Yet, the fact that the HaigRodriguez talks occurred at all may well have mitigated against the further development of the even more overtly bellicose U.S. policy toward Cuba that Haig, among others, initially sought. The talks also set the stage for negotiations between Washington and Havana over immigration that took place in 1984. At the very least, the U.S.-Cuba meeting in Mexico demonstrated that a "moment of rapprochement”—a civil, rational high-level dialogue- was possible, even at a peak of acrimony in bilateral relations.
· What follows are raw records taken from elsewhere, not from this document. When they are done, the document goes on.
/-! ### append -/

section
variable (e : Event)
@[simp] theorem State.append_office : (s.append e).office = s.office := rfl
@[simp] theorem State.append_lift : (s.append e).lift = s.lift := rfl
@[simp] theorem State.append_field : (s.append e).field = s.field := rfl
@[simp] theorem State.append_cursor : (s.append e).cursor = s.cursor := rfl
@[simp] theorem State.append_tenants : (s.append e).tenants = s.tenants := rfl
@[simp] theorem State.append_units : (s.append e).units = s.units := rfl
@[simp] theorem State.append_profiles : (s.append e).profiles = s.profiles := rfl
@[simp] theorem State.append_clock : (s.append e).clock = s.clock := rfl
@[simp] theorem State.append_roster : (s.append e).roster = s.roster := rfl
@[simp] theorem State.append_stations : (s.append e).stations = s.stations := rfl
@[simp] theorem State.append_cars : (s.append e).cars = s.cars := rfl
@[simp] theorem State.append_channels : (s.append e).channels = s.channels := rfl
@[simp] theorem State.append_strike : (s.append e).strike = s.strike := rfl
@[simp] theorem State.append_loader : (s.append e).loader = s.loader := rfl
@[simp] theorem State.append_params : (s.append e).params = s.params := rfl
@[simp] theorem State.append_window : (s.append e).window = s.window := rfl
@[simp] theorem State.append_sweep : (s.append e).sweep = s.sweep := rfl
@[simp] theorem State.append_control : (s.append e).control = s.control := rfl
@[simp] theorem State.append_power : (s.append e).power = s.power := rfl
@[simp] theorem State.append_log : (s.append e).log = s.log.append s.clock.minute e := rfl
@[simp] theorem State.append_now : (s.append e).now = s.now := rfl
@[simp] theorem State.append_fills : (s.append e).fills = s.fills := rfl
@[simp] theorem State.append_pending : (s.append e).pending = s.pending := rfl
@[simp] theorem State.append_tenant (k : Nat) : (s.append e).tenant k = s.tenant k := rfl
@[simp] theorem State.append_unit (k : Nat) : (s.append e).unit k = s.unit k := rfl
@[simp] theorem State.append_profile (k : Nat) : (s.append e).profile k = s.profile k := rfl
@[simp] theorem State.append_station (k : Nat) : (s.append e).station k = s.station k := rfl
@[simp] theorem State.append_car (k : Nat) : (s.append e).car k = s.car k := rfl
@[simp] theorem State.append_channel (k : Nat) : (s.append e).channel k = s.channel k := rfl
@[simp] theorem State.append_param (k : Nat) : (s.append e).param k = s.param k := rfl
@[simp] theorem State.append_running : (s.append e).running = s.running := rfl
@[simp] theorem State.append_port (p : Port) : (s.append e).port p = s.port p := by cases p <;> rfl
@[simp] theorem State.append_presence (k : Nat) : (s.append e).presence k = s.presence k := rfl
@[simp] theorem State.append_isPresent (k : Nat) : (s.append e).isPresent k = s.isPresent k := rfl
end
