-- ==== Sys2Proof/Laws/Channels.lean ====
section
/-! SUPPORT. A change of the unlocked condition, said once: what it makes of one channel and of the passage it carries (R128 to
R130, R79), of several channels one after another, and of the SCHEDULE channels at a move of the site phase (R29, R31). -/

namespace Sys2Proof.Machine

/-- The unlocked condition reads parameters, clock and control alone (R119). -/
theorem State.unlockedCondition_congr {u b : State} (hp : u.params = b.params) (hc : u.clock = b.clock)
    (hk : u.control = b.control) (c : Nat) : u.unlockedCondition c = b.unlockedCondition c := by
  unfold State.unlockedCondition State.channelMode State.fireSecure State.modeByte State.param
  rw [hp, hc, hk]

/-- One channel after a change of the unlocked condition, with its record and the passage it carries (R128 to R130, R79). -/
def State.moveChannel (c : Nat) (u : State) : State :=
  if u.enters u c then (u.enterUnlocked c).handWindow c
  else if u.locks u c then (u.lockChannel c).handWindow c
  else if (u.channel c).state = .unlocked ∧ u.unlockedCondition c = false then u.leaveUnlocked c
  else u

/-- The record that channel `c`'s entry into UNLOCKED appends (R128, step 1). -/
def State.restoredAt (u : State) (c : Nat) : List Event :=
  if u.enters u c then
    match (u.channel c).state with
    | .forced => [.gateRestored .forced c]
    | .propped => [.gateRestored .propped c]
    | _ => []
  else []

/-- A slot whose RELEASE-governed passage, if it holds one, becomes WINDOW-governed (R79). -/
def StationSlot.toWindow (u : State) (x : StationSlot) : StationSlot :=
  match x.state with
  | .passage p => if p.governor = .release then { x with state := .passage { p with governor := u.windowEnd } } else x
  | _ => x

/-- What a channel hands on at an entry into UNLOCKED or a change to LOCKED (R79). -/
theorem State.handWindow_eq (u : State) (c : Nat) :
    u.handWindow c = { u with stations := (u.handWindow c).stations } ∧
      ∀ n, (u.handWindow c).station n = if (u.channel c).carried = some n then (u.station n).toWindow u else u.station n := by
  unfold State.handWindow State.withCarried
  cases hc : (u.channel c).carried with
  | none => exact ⟨rfl, by simp⟩
  | some m =>
    simp only
    cases hs : (u.station m).state with
    | passage p =>
      refine ⟨rfl, fun n => ?_⟩
      by_cases hn : n = m
      · subst hn
        simp only [State.setPassage, State.setStation_station_same, if_true, StationSlot.toWindow, hs, State.toWindow]
        split_ifs with hg
        · rfl
        · show ({ verdict := _, state := SlotState.passage p } : StationSlot) = _
          rw [← hs]
      · have : some m ≠ some n := fun h => hn (Option.some.inj h).symm
        simp [State.setPassage, State.setStation_station, hn, this]
    | _ =>
      refine ⟨rfl, fun n => ?_⟩
      split_ifs with hn
      · cases hn; simp [StationSlot.toWindow, hs]
      · rfl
1 McFarlane recalled that Haig wanted to "close Castro down," and directed McFarlane to "get everyone together and give me a plan for doing it." McFarlane writes that when he came up with an options paper that pointed out the practical drawbacks of blockading Cuba or other types of unprovoked hostility, Secretary Haig harshly reprimanded him. "Six weeks ago I asked you to get busy and find a way to go to the source in Cuba. What you've given me is bureaucratic pap... Give me something I can take to the President so that he can show a substantial gain during his first year in office. I want something solid, not some cookie-pushing piece of junk." Eventually, McFarlane reports, calmer heads prevailed and the Reagan Administration decided to stick to the agreements on Cuba worked out with the Soviets during the Cuban missile crisis. See Robert McFarlane, Special Trust (New York: Cadell & Davies, 1991), 177-181.

2 See "Reagan Says Haig Met Key Cuban," New York Times, 28 January 1982. State Department officials, according to the story, “described themselves as 'quite surprised' that the President had said what he did. They still insisted they knew of no such meeting."

3

Alexander M. Haig, Jr., Caveat: Realism, Reagan, and Foreign Policy (New York: Macmillan, 1984), 133-136.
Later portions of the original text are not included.